Livy was an Roman historian, who wrote a mammoth 142 books on the history of Rome from its founding down to the time of Augustus. The work was called Ab Urbe Condita: From the Founding of the City. Livy wrote in a literary style; often embelleshing his tales with dramatical flavor (Hannibal's crossing of the Alps being one of the most famous passages in Livy). Although most of his work is lost, the entire history of the Second Punic War and the period following down 167 BCE (much of which is based on Polybius's history) has fortunately survived.
* Appian, "Roman History".
Appian's books on Roman History were composed in the time of the Emperor Hadrian. Books VI and VII concerning the Spanish and Hannibalic Wars survive, and are an important source for the period, although Appian's historical methods are often suspect and considered rather unreliable.
* Cassius Dio, "Roman History", translated by Earnest Cary.
Cassius Dio wrote an 80-book history of Rome, covering almost a 1000 years from the founding of the city in 753 BCE down to his own time in 229 AD. Unfortunately, Dio wrote in a very abbreviated style, often omitting names, dates and other historically relevant information, and omitting details in favor of rhetorical commonplace. About a third of Dio's work has survived, all of which is available in the Loeb Classical edition at theLacusCurtius.
* Plutarch, "Lives", translated by John Dryden.
Plutarch, who had access to sources now lost, wrote his biography of Scipio as a counterpoint to the one about Epaminondas (who reformed the military system of Thebes and broke the Spartan hegemony over Greece). Unfortunately, the biography of Scipio is lost, but the various biographies of Aemilius Paullus, Tiberius and Caius Sempronius Gracchus, Fabius Maximus, Marcus Claudius Marcellus, and Marcus Porcius Cato Censorius contain useful snippets on the events and times of Scipio Africanus. The Dryden translations of Plutarch's works can be accessed at the Internet Classic Archive.
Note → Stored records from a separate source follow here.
/-- The fields of a 32-bit instruction's word; `none` for block instructions and events. -/
def scalarFields : Instr → Option Fields
  | .vsetl rd rs1 cfg => some (iType 0x0B 0 rd rs1 (cfgImm cfg))
  | .vsetli rd n cfg => some (iType 0x0B 1 rd n (cfgImm cfg))
  | .vfetchPcrel imm => some (iType 0x0B 2 0 0 imm)
  | .vfetchReg rs1 imm => some (iType 0x0B 2 0 rs1 imm)
  | .vget rd j => some (rType 0x0B 3 0 rd ((0 : BitVec 3) ++ j) 0)
  | .vwait => some (rType 0x0B 3 1 0 0 0)
  | .vfenceSv => some (rType 0x0B 4 0 0 0 0)
  | .vfenceVs => some (rType 0x0B 4 1 0 0 0)
  | .vfenceVv => some (rType 0x0B 4 2 0 0 0)
  | .xfence sc => some (rType 0x0B 4 3 0 0 ((0 : BitVec 2) ++ sc.code))
  | .xlda sc wd rd rs1 => some (rType 0x0B 5 ((0 : BitVec 2) ++ sc.code ++ wd.code) rd rs1 0)
  | .xstl sc wd rs1 rs2 => some (rType 0x0B 6 ((0 : BitVec 2) ++ sc.code ++ wd.code) 0 rs1 rs2)
  | .xlook rd rs1 => some (rType 0x0B 7 0 rd rs1 0)
  | .psetvl rd rs1 cfg => some (iType 0x2B 0 rd rs1 (cfgImm cfg))
  | .gbar => some (rType 0x2B 1 0 0 0 0)
  | .gbara rd => some (rType 0x2B 1 1 rd 0 0)
  | .gbarw rs1 => some (rType 0x2B 1 2 0 rs1 0)
  | .gbarx rs1 => some (rType 0x2B 1 3 0 rs1 0)
  | .hcont rd y => some (rType 0x2B 2 0 rd ((0 : BitVec 3) ++ y) 0)
  | .hsend rs1 rs2 => some (rType 0x2B 2 1 0 rs1 rs2)
  | .hsendb rs1 rs2 => some (rType 0x2B 2 2 0 rs1 rs2)
  | .hwait rd y => some (rType 0x2B 2 3 rd ((0 : BitVec 3) ++ y) 0)
  | .uiret => some (rType 0x2B 3 0 0 0 0)
  | .park => some (rType 0x2B 3 1 0 0 0)
  | .mcfg rs1 rs2 => some (rType 0x5B 0 0 0 rs1 rs2)
  | .msync => some (rType 0x5B 0 1 0 0 0)
  | .mldt t rs1 rs2 => some (rType 0x5B 1 0 ((0 : BitVec 2) ++ t) rs1 rs2)
  | .mstt t rs1 rs2 => some (rType 0x5B 1 1 ((0 : BitVec 2) ++ t) rs1 rs2)
  | .mlda t rs1 rs2 => some (rType 0x5B 1 2 ((0 : BitVec 1) ++ t) rs1 rs2)
  | .msta t rs1 rs2 => some (rType 0x5B 1 3 ((0 : BitVec 1) ++ t) rs1 rs2)
  | .mzero t => some (rType 0x5B 1 4 ((0 : BitVec 1) ++ t) 0 0)
  | .mma d a b => some (rType 0x5B 2 0 ((0 : BitVec 1) ++ d) ((0 : BitVec 2) ++ a) ((0 : BitVec 2) ++ b))
  | .mmas d a b => some (rType 0x5B 2 1 ((0 : BitVec 1) ++ d) ((0 : BitVec 2) ++ a) ((0 : BitVec 2) ++ b))
  | .mma64 d a b => some (rType 0x5B 2 2 ((0 : BitVec 1) ++ d) ((0 : BitVec 2) ++ a) ((0 : BitVec 2) ++ b))
  | .mmal d a rs2 => some (rType 0x5B 2 3 ((0 : BitVec 1) ++ d) ((0 : BitVec 2) ++ a) rs2)
  | .mcvt fmt rm d s =>
      some (rType 0x5B 3 (fmt ++ (0 : BitVec 3)) ((0 : BitVec 2) ++ d) ((0 : BitVec 1) ++ s)
        ((0 : BitVec 2) ++ rm.code))
  | .maccv d s rs2 => some (rType 0x5B 3 1 d ((0 : BitVec 1) ++ s) rs2)
  | .mvtile d s => some (rType 0x5B 3 2 ((0 : BitVec 2) ++ d) s 0)
  | .mpin o g rs1 => some (rType 0x5B 4 ((0 : BitVec 3) ++ o) 0 rs1 ((0 : BitVec 3) ++ g.code))
  | .munpin o => some (rType 0x5B 4 ((1 : BitVec 3) ++ o) 0 0 0)
  | .mgdr o k rs1 => some (rType 0x5B 4 ((2 : BitVec 3) ++ o) 0 rs1 k)
  | .mgdrq o k rs1 d => some (rType 0x5B 4 ((3 : BitVec 3) ++ o) d rs1 k)
  | .mqry o q d => some (rType 0x5B 4 ((4 : BitVec 3) ++ o) d 0 q)
  | .mspill o => some (rType 0x5B 4 ((5 : BitVec 3) ++ o) 0 0 0)
  | .mfill o rs1 => some (rType 0x5B 4 ((6 : BitVec 3) ++ o) 0 rs1 0)
  | .ecpy rd rs1 rs2 => some (rType 0x7B 0 0 rd rs1 rs2)
  | .ecpys rd rs1 rs2 => some (rType 0x7B 0 1 rd rs1 rs2)
  | .egath rd rs1 rs2 => some (rType 0x7B 0 2 rd rs1 rs2)
  | .escat rd rs1 rs2 => some (rType 0x7B 0 3 rd rs1 rs2)
  | .ered rd rs1 rs2 => some (rType 0x7B 0 4 rd rs1 rs2)
  | .egcm rd rs1 rs2 => some (rType 0x7B 0 5 rd rs1 rs2)
  | .ewaitk rd => some (rType 0x7B 0 6 rd 0 0)
  | .ctxsave m rs1 => some (rType 0x7B 1 0 0 rs1 (if m then 1 else 0))
  | .ctxload m rs1 => some (rType 0x7B 1 1 0 rs1 (if m then 1 else 0))
  | .pwflush rs1 => some (rType 0x7B 1 2 0 rs1 0)
  | .scalarLoad .flw rd rs1 imm => some (iType 0x07 2 rd rs1 imm)
  | .scalarLoad .fld rd rs1 imm => some (iType 0x07 3 rd rs1 imm)
  | .scalarLoad k rd rs1 imm => some (iType 0x03 k.f3 rd rs1 imm)
  | .scalarStore .fsw rs1 rs2 imm => some (sType 0x27 2 rs1 rs2 imm)
  | .scalarStore .fsd rs1 rs2 imm => some (sType 0x27 3 rs1 rs2 imm)
  | .scalarStore k rs1 rs2 imm => some (sType 0x23 k.f3 rs1 rs2 imm)
  | .fence fm pred succ rs1 rd =>
      some (rType 0x0F 0 (fm ++ pred.extractLsb' 1 3) rd rs1 (pred.extractLsb' 0 1 ++ succ))
  | .fenceTso rs1 rd => some (rType 0x0F 0 0x41 rd rs1 0x13)
  | .fenceI imm rs1 rd => some (iType 0x0F 1 rd rs1 imm)
  | .lr dbl aq rl rd rs1 =>
      some (rType 0x2F (if dbl then 3 else 2) ((2 : BitVec 5) ++ BitVec.ofBool aq ++ BitVec.ofBool rl)
        rd rs1 0)
  | .sc dbl aq rl rd rs1 rs2 =>
      some (rType 0x2F (if dbl then 3 else 2) ((3 : BitVec 5) ++ BitVec.ofBool aq ++ BitVec.ofBool rl)
        rd rs1 rs2)
  | .amo op dbl aq rl rd rs1 rs2 =>
      some (rType 0x2F (if dbl then 3 else 2) (op.code ++ BitVec.ofBool aq ++ BitVec.ofBool rl)
        rd rs1 rs2)
  | .amocasW aq rl rd rs1 rs2 =>
      some (rType 0x2F 2 ((5 : BitVec 5) ++ BitVec.ofBool aq ++ BitVec.ofBool rl) rd rs1 rs2)
  | .amocasD aq rl rd rs1 rs2 =>
      some (rType 0x2F 3 ((5 : BitVec 5) ++ BitVec.ofBool aq ++ BitVec.ofBool rl) rd rs1 rs2)
  | .amocasQ aq rl rd rs1 rs2 =>
      some (rType 0x2F 4 ((5 : BitVec 5) ++ BitVec.ofBool aq ++ BitVec.ofBool rl) rd rs1 rs2)
  | .integerOp f => some f.fields
  | .fpOp f => some f.fields
  | .branchJump f => some f.fields
  | .ecall => some (rType 0x73 0 0 0 0 0)
  | .ebreak => some (rType 0x73 0 0 0 0 1)
  | .sret => some (rType 0x73 0 0x08 0 0 2)
  | .mret => some (rType 0x73 0 0x18 0 0 2)
  | .wfi => some (rType 0x73 0 0x08 0 0 5)
  | .sfenceVma rs1 rs2 => some (rType 0x73 0 0x09 0 rs1 rs2)
  | .csrInstruction op csr rd src => some (iType 0x73 op.f3 rd src csr)
  | .fcsrAccess op csr rd src => some (iType 0x73 op.f3 rd src csr)
  | .vlutAccess op csr rd src => some (iType 0x73 op.f3 rd src csr)
  | _ => none
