/-- A job (18 R388 to R390). -/
structure Job where
  jid : Nat
  queue : Nat
  pktix : Word
  /-- TAG of its packet (R385). -/
  tag : BitVec 32
  part : Nat
  entry : Word
  args : Word
  ngang : Nat
  gangSize : Nat
  shape : Nat
  eclass : Nat
  spad : Nat
  mt : Nat
  ma : Nat
  lentag : Nat
  cores : Bool
  compsig : Word
  compval : Word
  satp : Word
  /-- The bindings of a STREAMJOB's members, four for each member of each gang (R389). -/
  binds : List (Option Binding)
  /-- Gangs placed so far, gangs retired, and whether the job was cut short (R390). -/
  placed : Nat
  retired : Nat
  cut : Bool
  startUs : Nat
  /-- The watchdog limit last reported (R402). -/
  wdReported : Nat
  done : Bool
  deriving DecidableEq, Repr

/-- A REPORT to be written (18 Table 18.9). -/
structure Report where
  cause : Nat
  queue : Nat
  part : Nat
  tag : BitVec 32
  pktix : Word
  boff : Nat
  lcnt : BitVec 48
  d0 : Word
  d1 : Word
  deriving DecidableEq, Repr

/-- A COPY that has started and not completed (18 R394). -/
structure CopyItem where
  queue : Nat
  pktix : Word
  tag : BitVec 32
  mbox : Word
  startUs : Nat
  wdReported : Nat
  deriving DecidableEq, Repr

/-- What a queue holds beside its descriptor (18 R384 to R402). -/
structure QueueState where
  q : Nat
  /-- The packet at RDIX as Ferryman read it, once it has (R384). -/
  packet : Option (BitVec 512)
  /-- An INDIRECT in progress: address, count, next inner packet (R393). -/
  indirect : Option (Word × Nat × Nat)
  /-- Starts left of the queue at the weight pointer; the skips of the packet at RDIX, and at the eighth the
  dies that it reserves with its gangs on each; and whether it has been picked (R398). -/
  runLeft : Nat
  skips : Nat
  resv : List (Nat × Nat)
  picked : Bool
  /-- When the packet at RDIX became that, and the watchdog limit last reported of it (R402). -/
  headAt : Nat
  wdReported : Nat
  /-- Control packets that have started and not completed, oldest first: index and packet (R395). -/
  pending : List (Word × BitVec 512)
  /-- Reporting into this report queue has stalled since its last delivery (R397). -/
  stalled : Bool
  deriving DecidableEq, Repr

/-- Queues, jobs and reports. -/
structure Sched where
  queues : List QueueState
  jobs : List Job
  copies : List CopyItem
  reports : List Report
  /-- Partition and priority level to the queue at the weight pointer. -/
  pointers : List (Nat × Nat × Nat)
  nextJob : Nat
  nextGang : Nat
  /-- Shapes of cores that are set: core 0 to 1,279 and n. -/
  shapes : List (Nat × Nat)
  /-- What firmware has granted to partitions: clusters (die × 10 + cluster), engines, and render contexts
  (die × 16 + context), each to its partition (01 Table 1.1, 18 R394, 15 R318; assumption 33). -/
  clusters : List (Nat × Nat)
  engines : List (Nat × Nat)
  renders : List (Nat × Nat)
  /-- Partition runtimes: partition, exit address and trap entry that a context starts with (17 R363;
  assumption 33). -/
  runtimes : List (Nat × Word × Word)
  /-- Cores that are power-gated (14 R315). -/
  gated : List Nat
  deriving DecidableEq, Repr

/-- A request in flight across the fabric, with the routing generation of its origin (04 R75). -/
structure InFlight where
  origin : Nat
  addr : Nat
  gen : BitVec 16
  store : Option Word
  deriving DecidableEq, Repr

/-- The Pontoon die's own state that is not memory mapped. -/
structure Fabric where
  lcnt : Vector (BitVec 48) 9
  /-- Routing generation of each die (04 R74). -/
  dieGen : Vector (BitVec 16) 8
  /-- Dies that have acknowledged the drain. -/
  flights : List InFlight
  /-- Bytes arrived on a peer circuit and not yet consumed: connection-table entry and bytes
  (05 R114). -/
  streams : List (Nat × List Byte)
  deriving DecidableEq, Repr

/-- A key slot (05 R116). -/
structure KeySlot where
  slot : Nat
  key : BitVec 256
  owner : Nat
  txfix : BitVec 32
  txctr : Word
  rxfix : BitVec 32
  rxhi : Word
  deriving DecidableEq, Repr

/-- Memory of every kind. -/
structure MemSys where
  /-- Bytes of near, far and host memory by physical address. -/
  mem : SMap 8
  /-- Poisoned granules by number, rising (04 R87). -/
  pois : List Nat
  /-- Granules whose poison is held locked in their L2 slice (R87). -/
  locked : List Nat
  /-- Near-tier granules that their channel's poison list holds (R87). -/
  plist : List Nat
  /-- Scratchpad bytes at core × 2^19 + offset (06 R123). -/
  spad : SMap 8
  spadPois : List Nat
  /-- Doublewords of the device registers by physical address (04 Table 4.1). -/
  dev : SMap 64
  /-- The window tables in effect: the copies that cores hold (04 R78). -/
  win : SMap 64
  /-- L1 copies: core, line number and its 128 bytes (06 R121). -/
  l1 : List (Nat × Nat × BitVec 1024)
  deriving DecidableEq, Repr

/-- A kernel descriptor (18 Table 18.5). -/
structure Kernel where
  entry : Word
  gang : Nat
  shape : Nat
  eclass : Nat
  spad : Nat
  mt : Nat
  ma : Nat
  lentag : Nat
  deriving DecidableEq, Repr

/-- The state that a STATE packet sets and a draw captures (15 Table 15.3). -/
structure DrawState where
  cull : Nat
  front : Nat
  zmode : Nat
  depthFn : Nat
  dsflags : BitVec 8
  sfunc : Nat
  sref : BitVec 8
  smask : BitVec 8
  swmask : BitVec 8
  sops : BitVec 16
  blend : Vector (BitVec 32) 4
  /-- FRAGKD, and the kernel that it names. -/
  fragkd : Word
  frag : Kernel
  fragargs : Word
  deriving DecidableEq, Repr

/-- A draw of an open pass (15 R318, R325). -/
structure Draw where
  seq : Nat
  mesh : Bool
  /-- Primitives of a DRAW; gangs of a DRAWMESH. -/
  count : Nat
  batch : Nat
  kern : Kernel
  args : Word
  st : DrawState
  /-- Batches launched so far, and batches closed. -/
  launched : Nat
  closed : List Nat
  deriving DecidableEq, Repr

/-- An exported primitive (15 R328): ticket and x, y, z of three vertices as FP32 bits. -/
structure Prim where
  ticket : Nat
  xyz : Vector (BitVec 32) 9
  deriving DecidableEq, Repr

/-- What became of a fragment (15 R330). -/
inductive FragResult where
  | pending
  /-- Exported: colour targets supplied, 4 channels each as bits; shader depth; poison. -/
  | exported (colors : List (BitVec 32)) (z : Option (BitVec 32)) (pois : Bool)
  deriving DecidableEq, Repr

/-- An emitted fragment in its tile's order buffer (15 R335). -/
structure Frag where
  ticket : Nat
  x : Nat
  y : Nat
  cover : BitVec 8
  helper : Bool
  /-- Member that holds its record, and the record's byte offset in that member's grant. -/
  tag : Nat
  off : Nat
  prim : Prim
  result : FragResult
  deriving DecidableEq, Repr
* Frontinus, "The Stratagemata", translated by Charles E. Bennet.
Frontinus was a Roman patrician, who served as Consul thrice in the period 70-100 AD, was governor in Britain, in which capacity he subdued the Silures and fought several military campaigns as well as built the Via Julia which can still be seen to this day in Wales. He also served as Water Commissioner and wrote a work "On Aqueducts" which survives. "The Stratagemata " was presumably a supplement to one of his main work "The Art of War" (unfortunately lost), and contains anecdotes and examples drawn from history of interesting stratagems and tactics. Several of these stratagems derive from the battles of Scipio Africanus. Frontinus: Stratagemata are available on-line at LacusCurtius.
* Letters and Inscriptions
A few letters and inscriptions written by or about Scipio Africanus survive, most notably a letter written by him and his brother Asiaticus during or shortly after the Syrian war.
* H. H. Scullard, "Scipio Africanus: Soldier and Politician"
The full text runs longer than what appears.